Si nos fijamos en la evolución que se ha producido en el interior del Instituto, por ejemplo, la carta es interesante, sobre todo, porque muestra con cierta claridad hasta qué punto los Hermanos, o al menos algunos de sus responsables, habían asimilado los valores fundamentales de la Sociedad. Cuentan los biógrafos que De La Salle se sintió muy sorprendido al recibir la misiva, hasta el punto de llegar a dudar de su autenticidad: "Si no hubiera reconocido la escritura de los Hermanos que la habían firmado, habría podido sospechar de ella"[8]. No se lo podía creer, quizás porque no creía a sus humildes Hermanos capaces de dar órdenes tajantes a un sacerdote, que además era su superior.
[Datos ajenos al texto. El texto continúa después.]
-- ==== Sys2Proof/Machine/Effects.lean ====
section
/-! DEFINITION. The primitive effects and the meanings built from them. A meaning is a tree of effects; running it
is the only way a step changes the machine, so what every effect keeps, every step keeps. -/
namespace Sys2Proof.Machine

/-- A primitive change of the machine. -/
inductive Eff where
  | byte (a : Nat) (b : Byte)
  | half (hid : Nat) (h : Half)
  | core (cid : Nat) (c : Core)
  | cluster (n : Nat) (c : Cluster)
  | station (n : Nat) (c : Station)
  | part (n : Nat) (p : Option Part)
  | task (tid : Nat) (t : Option Task)
  | release (a : Nat) (r : Option Release)
  | releases (home n : Nat)
  | tag (a : Nat) (t : Option (BitVec 32))
  | banks (l : List Nat)
  | deferred (l : List Deferred)
  | net (n : Net)
  | mf0 (m : Mf0)
  | fabric (f : Fabric)
  | clock (c : Clock)
  | package (p : Package)
  | free (n : Nat)
  | spoilt (l : List Nat)
  | ecc (e : Ecc)

/-- The machine after a primitive change. -/
def Eff.apply (s : State) : Eff → State
  | .byte a b => { s with mem := memSet s.mem a b, spoilt := s.spoilt.filter (· != a / 8 * 8) }
  | .half hid h => { s with halves := tput s.halves hid h }
  | .core cid c => { s with cores := tput s.cores cid c }
  | .cluster n c => { s with clusters := tput s.clusters n c }
  | .station n c => { s with stations := tput s.stations n c }
  | .part n p => { s with parts := tset s.parts n p }
  | .task tid t => { s with tasks := tset s.tasks tid t }
  | .release a r => { s with release := tset s.release a r }
  | .releases home n => { s with releases := tput s.releases home n }
  | .tag a t => { s with tags := tset s.tags a t }
  | .banks l => { s with ratBanks := l }
  | .deferred l => { s with deferred := l }
  | .net n => { s with net := n }
  | .mf0 m => { s with mf0 := m }
  | .fabric f => { s with fabric := f }
  | .clock c => { s with clock := c }
  | .package p => { s with package := p }
  | .free n => { s with free := n }
  | .spoilt l => { s with spoilt := l }
  | .ecc e => { s with data := { s.data with ecc := e } }

/-- A meaning: effects in order, each able to look at the machine as the earlier ones left it. -/
inductive Mv where
  | done
  | eff (e : Eff) (k : Mv)
  | look (k : State → Mv)

/-- The machine after a meaning. -/
def Mv.run : Mv → State → State
  | .done, s => s
  | .eff e k, s => k.run (e.apply s)
  | .look k, s => (k s).run s

/-- One meaning, then another. -/
def Mv.andThen : Mv → Mv → Mv
  | .done, m => m
  | .eff e k, m => .eff e (k.andThen m)
  | .look k, m => .look fun s => (k s).andThen m

/-- Meanings in order. -/
def Mv.seq : List Mv → Mv
  | [] => .done
  | m :: t => m.andThen (Mv.seq t)

/-- A single effect. -/
def Mv.one (e : Eff) : Mv := .eff e .done

/-- A meaning for each element, in order. -/
def Mv.each {α : Type} (l : List α) (f : α → Mv) : Mv := Mv.seq (l.map f)

/-- A meaning under a condition. -/
def Mv.when (c : Bool) (m : Mv) : Mv := if c then m else .done

/-- Whether a core number is a kernel core's: 4,096 + k (log 5). -/
def isKernel (cid : Nat) : Bool := decide (4096 ≤ cid)

/-- The logical cluster of a core (R7). -/
def clusterOf (cid : Nat) : Nat := if 4096 ≤ cid then (cid - 4096) / 2 else cid / 128

/-- The physical cluster that stands for a logical one: the clusters of a deterministic partition stand for those of the V4096
shape in turn (R20; log 6). -/
def State.physical (s : State) (cluster : Nat) : Nat :=
  match s.detImage with
  | some x => x.clusters.getD (cluster % x.clusters.length) cluster
  | none => cluster

/-- The physical compute die that runs a core: four clusters each (R6, R20). -/
def State.dieOf (s : State) (core : Nat) : Nat := s.physical (clusterOf core) / 4

/-- The logical cores that one physical core stands for (R20). -/
def State.twins (s : State) (core : Nat) : List Nat :=
  if s.detImage.isNone || isKernel core then [core]
  else ((List.range 32).filter fun n => s.physical n == s.physical (core / 128)).map fun n => 128 * n + core % 128

/-- The core of a half: halves are numbered 2 x core + half. -/
def coreOf (hid : Nat) : Nat := hid / 2

/-- A core, in its reset state where nothing has happened to it. -/
def State.core (s : State) (cid : Nat) : Core := tgetD s.cores cid Core.reset

/-- A half, in its reset state where nothing has happened to it. -/
def State.half (s : State) (hid : Nat) : Half := tgetD s.halves hid Half.reset

/-- A cluster. -/
def State.cluster (s : State) (n : Nat) : Cluster := tgetD s.clusters n Cluster.reset

/-- A translation station. -/
def State.station (s : State) (n : Nat) : Station := tgetD s.stations n Station.reset

/-- The partition of a core, if any. -/
def State.partOf (s : State) (cid : Nat) : Option Nat := (s.cluster (clusterOf cid)).part

/-- A task. -/
def State.task? (s : State) (tid : Nat) : Option Task := tget s.tasks tid

/-- The resident task of a half. -/
def State.taskOf (s : State) (hid : Nat) : Option Task := s.task? (s.half hid).tid

/-- A partition. -/
def State.part? (s : State) (n : Nat) : Option Part := tget s.parts n

/-- Changing a half. -/
def upHalf (hid : Nat) (f : Half → Half) : Mv := .look fun s => .one (.half hid (f (s.half hid)))

/-- Changing a core. -/
def upCore (cid : Nat) (f : Core → Core) : Mv := .look fun s => .one (.core cid (f (s.core cid)))

/-- Changing a cluster. -/
def upCluster (n : Nat) (f : Cluster → Cluster) : Mv := .look fun s => .one (.cluster n (f (s.cluster n)))

/-- Changing a station. -/
def upStation (n : Nat) (f : Station → Station) : Mv := .look fun s => .one (.station n (f (s.station n)))

/-- Changing a partition that exists. -/
def upPart (n : Nat) (f : Part → Part) : Mv := .look fun s =>
  match s.part? n with
  | some p => .one (.part n (some (f p)))
  | none => .done

/-- Changing a task that exists. -/
def upTask (tid : Nat) (f : Task → Task) : Mv := .look fun s =>
  match s.task? tid with
  | some t => .one (.task tid (some (f t)))
  | none => .done

/-- Changing what is in flight. -/
def upNet (f : Net → Net) : Mv := .look fun s => .one (.net (f s.net))

/-- Changing MF0. -/
def upMf0 (f : Mf0 → Mf0) : Mv := .look fun s => .one (.mf0 (f s.mf0))

/-- Changing the host side, the ports or the Stays. -/
def upFabric (f : Fabric → Fabric) : Mv := .look fun s => .one (.fabric (f s.fabric))

/-- Writing bytes at package addresses from `a` up. -/
def pokeBytes (a : Nat) (bs : List Byte) : Mv := Mv.each bs.zipIdx fun x => .one (.byte (a + x.2) x.1)

/-- A fresh identifier for something in flight. -/
def withId (k : Nat → Mv) : Mv := .look fun s =>
  .eff (.net { s.net with nextId := s.net.nextId + 1 }) (k s.net.nextId)

/-- A free value (log 3): an opaque constant of Config applied to a counter that the step advances. -/
def withFree (k : Word → Mv) : Mv := .look fun s => .eff (.free (s.free + 1)) (k (Config.freeWord s.free))

/-- A unit whose events the error counters count (R339). -/
inductive Source where
  | core (cid : Nat)
  | memory (home : Home)
  | port (n : Nat)
  | link (die : Nat)
  | arbiter (n : Nat)
  deriving DecidableEq, Repr

/-- The place of a unit's first counter among those that the Stays keep. -/
def Source.key : Source → Nat
  | .core c => 8 * c
  | .memory (.scratch c) => 8 * c
  | .memory (.abm b) => 0x10000 + 8 * b
  | .memory (.hbm c) => 0x20000 + 8 * c
  | .memory .nowhere => 0x30000
  | .port n => 0x40000 + 8 * n
  | .link n => 0x50000 + 8 * n
  | .arbiter n => 0x60000 + 8 * n

/-- One more in a table of 64-bit counters, saturating (R332, R339). -/
def bump (t : Table (BitVec 64)) (i : Nat) : Table (BitVec 64) :=
  let c := tgetD t i 0
  tput t i (if c = BitVec.allOnes 64 then c else c + 1)

/-- Adding to an error counter of a partition (R332, R339). -/
def countPart (part idx : Nat) : Mv := upPart part fun p => { p with errors := bump p.errors idx }

/-- Adding to an error counter that the Stays keep for a unit (R339). -/
def countUnit (idx : Nat) (u : Source) : Mv := upFabric fun f => { f with unitErrors := bump f.unitErrors (u.key + idx) }

/-- Adding to an error counter of a partition, and to that of the unit where the event was (R332, R339). -/
def countError (part idx : Nat) (u : Source) : Mv := (countPart part idx).andThen (countUnit idx u)

/-- Adding n to the performance counters of a cluster that select an event (R340). -/
def countPerf (cluster event n : Nat) : Mv := upCluster cluster fun c =>
  { c with perf := tmap (fun _ p => if p.sel.getLsbD 15 && wbits p.sel 7 0 == event
      then { p with count := p.count + BitVec.ofNat 64 n } else p) c.perf }

end Sys2Proof.Machine
end

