-- ==== Sys2Proof/Machine/Fetch.lean ====
section
/-! DEFINITION. What a half runs next: headers to enter, parcels to fetch and decode, entries to issue again
(spec/04_encoding.md R56, R57, R75, R76; spec/10, R184; spec/15, R281), the passing of time, and the placing of one
instruction for the host (log 4). -/
namespace Sys2Proof.Machine

/-- What a half does at its turn. -/
inductive Turn where
  /-- Run this instruction. -/
  | instr (i : Instr)
  /-- Do this instead: a fetch waits or was refused, or the parcels are no instruction. -/
  | act (m : Mv)

/-- The cause that R76 and R75 give to parcels that are not an instruction: ABSENT and PRIV come first. -/
def State.badCode (s : State) (core : Nat) (h : Half) (ps : List Parcel) : Cause :=
  let p0 := ps.headD 0
  let cap := s.package.cap
  let maj := majOf p0
  let min := minOf p0
  if lenOf p0 = 3 then .ill
  else if maj = 0x1E ∧ !cap.getLsbD 0 ∧ (min = 3 ∨ (min = 2 ∧ (((ps.getD 1 0).extractLsb' 10 2).toNat = 2))) then .absent
  else if maj = 0x28 ∧ !cap.getLsbD 1 ∧ (min = 1 ∨ min = 2) then .absent
  else if maj = 0x1C ∧ min ≤ 3 ∧ ((!cap.getLsbD 2 ∧ (ps.getD 1 0).getLsbD 10) ∨ (!cap.getLsbD 3 ∧ usesF6 h.ctl)) then .absent
  else if maj = 0x13 ∧ ¬ isKernel core then .priv
  else .ill

/-- A parcel of the instruction at the resume point could not be fetched (R184). -/
def fetchRefused (hid : Nat) (addr : Word) : Mv := raiseIssue hid .access addr 0

/-- A parcel's fetch faults: the half waits, unless the request was failed by a RESUME (R190, R191). -/
def fetchFaulted (hid : Nat) (h : Half) (addr : Word) : Mv := .look fun s =>
  if h.refusedAt = some addr then fetchRefused hid addr else syncFault hid (s.party (coreOf hid)) .fetch addr.toNat

/-- The parcels from an address on, as many as the first one's LEN tells and the block holds; the rest of the
block has `room` parcels. -/
def fetchFrom (s : State) (core : Nat) (addr : Word) (room : Nat) : List Parcel × Option (Word × Bool) :=
  match fetchParcel s core addr with
  | .fault => ([], some (addr, true))
  | .refused => ([], some (addr, false))
  | .ok p0 =>
    if lenOf p0 = 0 ∨ lenOf p0 = 3 ∨ room ≤ 1 then ([p0], none)
    else match fetchParcel s core (addr + 4) with
      | .fault => ([p0], some (addr + 4, true))
      | .refused => ([p0], some (addr + 4, false))
      | .ok p1 =>
        if lenOf p0 = 1 ∨ room ≤ 2 then ([p0, p1], none)
        else match fetchParcel s core (addr + 8) with
          | .fault => ([p0, p1], some (addr + 8, true))
          | .refused => ([p0, p1], some (addr + 8, false))
          | .ok p2 => ([p0, p1, p2], none)

/-- The half may not issue at all now: as the first checks of `issueCheck`. -/
def State.idleHalf (s : State) (hid : Nat) (h : Half) : Bool :=
  (s.task? h.tid).isNone || decide (h.occ ≠ .live) || (!h.traps.isEmpty && !h.ctl.trapd) || h.entering || h.hold.isSome || (s.core (coreOf hid)).failed
    || decide (8 ≤ h.replay.length) || s.quantumFull hid h || (h.ctl.ftrap != 0 && s.floating h.tid)

/-- Entering the header at the resume point. A task's first header must be of the kind that its activation demands
(R21, R58), which comes before the checks of R57 (log 115); its BADTGT reports the header's address, with ROFF 0 (log 116). -/
def enterFirst (hid : Nat) : Mv := .look fun s =>
  let h := s.half hid
  let kind := match s.task? h.tid with | some t => t.act.kind | none => 1
  if h.toHandler then enterHandler hid h.frame
  else match fetchHeader s (coreOf hid) h.hdr with
  | .ok w =>
    if h.seq = 0 ∧ ¬ h.ctl.trapd ∧ hdrKind w ≠ kind then
      (upHalf hid fun h => { h with hdrWord := w, roff := 0, entering := false }).andThen (raiseHeader hid .badtgt h.hdr h.hdr)
    else enterHeader hid h.hdr
  | _ => enterHeader hid h.hdr

/-- A half tries its instruction again: the translations that it waited for, and that stand now, no longer hold back what the
same page faults have held behind them (R190). -/
def tryAgain (hid : Nat) : Mv := .look fun s =>
  let ready (q : Req) : Bool := q.hid == hid && decide (q.acc = .sync) && decide (q.phase = .home)
  Mv.when (s.net.reqs.any ready) (upNet fun n => { n with reqs := n.reqs.filter fun q => !ready q })

/-- Getting the half to its next instruction: the next entry of a TRET becomes the one being issued, or the header
that the resume point stands before is entered (R57, R281). -/
def prepare (hid : Nat) : Mv := (tryAgain hid).andThen <| .look fun s =>
  let h := s.half hid
  if (s.task? h.tid).isNone || decide (h.occ ≠ .live) || (!h.traps.isEmpty && !h.ctl.trapd) then .done
  else match h.reinj with
    | e :: _ => if h.reissue.isSome then .done else upHalf hid fun h => { h with reissue := some e }
    | [] =>
      if h.entering then enterFirst hid
      else if h.roff = hdrBlen h.hdrWord then enterHeader hid (pcOf h)
      else .done

/-- What the half runs next (R57, R75, R76, R184, R281). -/
def nextTurn (s : State) (hid : Nat) : Turn :=
  let h := s.half hid
  let core := coreOf hid
  if s.idleHalf hid h then .act .done
  else match h.reissue with
    | some e =>
      match decode [e.p0, e.p1, e.p2] with
      | .ok (i, _) => .instr i
      | .error _ => .act (raiseIssue hid (s.badCode core h [e.p0, e.p1, e.p2]) 0 0)
    | none =>
      match fetchFrom s core (pcOf h) (hdrBlen h.hdrWord - h.roff) with
      | (_, some (a, true)) => .act (fetchFaulted hid h a)
      | (_, some (a, false)) => .act (fetchRefused hid a)
      | (ps, none) =>
        match decode ps with
        | .ok (i, []) => .instr i
        | _ => .act (raiseIssue hid (s.badCode core h ps) 0 0)

/-- The performance counters that count clk, n clk later (R340). -/
def Cluster.pass (n : Nat) (c : Cluster) : Cluster :=
  { c with perf := tmap (fun _ p => if p.sel.getLsbD 15 && wbits p.sel 7 0 == 1
      then { p with count := p.count + BitVec.ofNat 64 n } else p) c.perf }

/-- Time passes at a step: by free amounts (log 3). -/
def tick (s : State) : State :=
  let clk := Config.clkAdvance s.free
  let time := (s.clock.ns * 2 ^ 16 + s.clock.frac) + Config.timeAdvance s.free
  { s with
    clock := { s.clock with clk := s.clock.clk + clk, ns := time / 2 ^ 16, frac := time % 2 ^ 16 }
    clusters := tmap (fun _ c => c.pass clk) s.clusters
    free := s.free + 1 }

/-! ### Placing one instruction (log 4) -/

/-- Where the placed block stands. -/
def placeAt : Nat := 0x10000

/-- The partition that the placed instruction's task belongs to: every image value 0, no ASID but 0. -/
def placeImage : Image where
  valid := true
  clusters := [0]
  channels := []
  port := 0
  ethernet := false
  nvme := 0
  nvmePort := 0
  world := false
  test := false
  det := false
  quant := 0x1000
  pdl := 0x4E20
  wdog := 0x1000000
  retain := 0
  quota := 2048
  heapBase := 0
  heapSize := 0
  mgmtCore := 0
  errBase := 0
  portTable := 0
  netRing := 0
  netBytes := 0
  netEndpoint := 0
  netHandler := 0
  netPri := 0
  mgmtPage := 0
  entry := 0
  asids := [0]
  vfs := []
  roots := []
  regions := []
  load := []
  measure := 0

/-- A reef record with nothing in it. -/
def Reef.blank : Reef := ⟨0, 0, 0, [], [], [], 0, none, none, false, false⟩

/-- The root reef of a partition: open, never freed (R33, R288). -/
def Reef.root : Reef := { Reef.blank with state := 1 }

/-- A partition as creation leaves it (R288, R332, R364). -/
def Part.created (img : Image) : Part where
  image := img
  running := true
  quant := img.quant
  pdl := img.pdl
  wdog := img.wdog
  objects := []
  groups := []
  reefs := [(0, Reef.root)]
  arbList := []
  errors := []
  spawnedCount := 0
  retained := []
  jibSets := []
  jibMap := []
  window := 0
  loop := none
  report := ⟨0, 0, 0, 0, 0⟩
  injector := Injector.reset
  quanta := 0
  since := 0
  rings := []
  polled := 0

/-- An activation that carries nothing. -/
def Act.blank : Act where
  msg := ⟨0, 0, 0, 0, []⟩
  index := 0xFFFFFFFF
  kind := 1
  launch := none
  free := false
  body := none
  miss := false
  counted := false
  packet := none
  vf := none
  queue := none
  pageReq := none
  again := none

/-- A task at its activation (R22, R36). -/
def Task.fresh (core half part : Nat) (a : Act) (pri : Nat) : Task where
  core := core
  half := half
  part := part
  reef := a.reef
  ts := a.ts
  tag := none
  pri := pri
  act := a
  life := .resident
  readSig := 0
  writeSig := 0
  took := 0
  lines := []
  slot := false
  direct := false
  overflow := false
  spawned := false
  wdBase := 0
  wdFrom := 0
  floor := 0
  allocs := []
  frees := []
  bars := []
  rsv := []
  rlFail := false
  saved := none
  savedFrame := []
  savedAt := 0

/-- Parcel 0 of a header of kind 0 with the given BLEN (R59). -/
def plainHeader (blen : Nat) : Nat := blen * 4 + 3

/-- The bytes of a block of n parcels, its parcels those of `w`, and of the header that follows it. -/
def placeBytes (n w : Nat) : List Byte :=
  toBytes 8 (plainHeader n) ++ toBytes (4 * n) w ++ toBytes 8 (plainHeader 1)

/-- The translation range that maps the placed block to itself with every right (R297). -/
def placeRange : Range := ⟨0, 0xFFFFFFFFFF, 0, 0x3D⟩

/-- A machine in which the half that can run the instruction of `nbits` bits `w` has it at its resume point, and
moves next: kernel core 0 for a SYS instruction, compute core 0 for any other (log 4). -/
def placeWord (nbits w : Nat) (s : State) : State :=
  let v := w % 2 ^ nbits
  let p0 : Parcel := BitVec.ofNat 32 v
  let n := if lenOf p0 = 3 then 1 else lenOf p0 + 1
  let hid := if majOf p0 = 0x13 ∧ lenOf p0 ≠ 3 then 8192 else 0
  let part := (s.partOf (coreOf hid)).getD 0
  let tid := (s.half hid).tid
  let h := s.half hid
  let t := (s.task? tid).getD (Task.fresh (coreOf hid) 0 part Act.blank 0)
  let s := { s with
    clusters := tput s.clusters 0 { s.cluster 0 with part := some part }
    parts := tput s.parts part ((s.part? part).getD (Part.created placeImage))
    tasks := tput s.tasks tid { t with life := .resident }
    stations := tput (tput s.stations 0 { s.station 0 with ranges := tput (s.station 0).ranges 0 placeRange })
      1 { s.station 1 with ranges := tput (s.station 1).ranges 0 placeRange }
    halves := tput s.halves hid { h with
      occ := .live, hdr := word placeAt, hdrWord := word (plainHeader n), roff := 0, entering := false
      traps := [], reinj := [], reissue := none, replay := [], block := .none, refusedAt := none }
    agenda := [.issue hid .clean] }
  (pokeBytes placeAt (placeBytes n v)).run s

end Sys2Proof.Machine
end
También le sorprenderían lo suyo  -gratamente, por supuesto-  las muestras de cercanía y cariño de que le hacían objeto sus Hermanos, y las alabanzas de su gestión que la carta portaba. El hecho mismo de que le llegase el mensaje, de que sus Hermanos, que él pensaba alejados de su persona y más bien hostiles, contrarios a su gestión, se acordasen de él, lo reclamasen para que volviera a París, en las circunstancias concretas en que su pseudofuga se había producido, no podía de ninguna manera dejar indiferente al Fundador, por muy frío que fuese desde el punto de vista afectivo[9].

Porque la carta es un auténtico reconocimiento por parte de los Hermanos de la importancia que la presencia de Juan Bautista al frente del Instituto tenía para el buen funcionamiento del mismo. Los autoproclamados “principales Hermanos de las Escuelas Cristianas”[10] vuelven a asociar, en un único movimiento, “la mayor gloria de Dios, el mayor bien de la Iglesia y de nuestra Sociedad”, de manera similar a como lo hacían en la profesión de 1694. Como la misma carta indica, los Hermanos están convencidos de que la obra del Fundador, es decir, el Instituto, es “la obra santa de Dios” y, en la línea de las reglas personales del Fundador, consideran que “plugo al Señor servirse de usted [Juan Bautista] para fundarla y guiarla desde hace tanto tiempo”. Los Hermanos, por tanto, están ya muy convencidos de que trabajan directamente en la obra de Dios. Es más, despliegan a la vista del Fundador el mecanismo por el que Dios implanta su obra entre los hombres: eligiendo y llamando al que hoy es su Superior desaparecido de escena, para que se encargue de poner en marcha y conducir esa obra divina. El señor De La Salle, en consecuencia, es el instrumento concreto del que “Dios se sirve”, mediante el que Dios actúa en el mundo, y las escuelas son su obra concreta.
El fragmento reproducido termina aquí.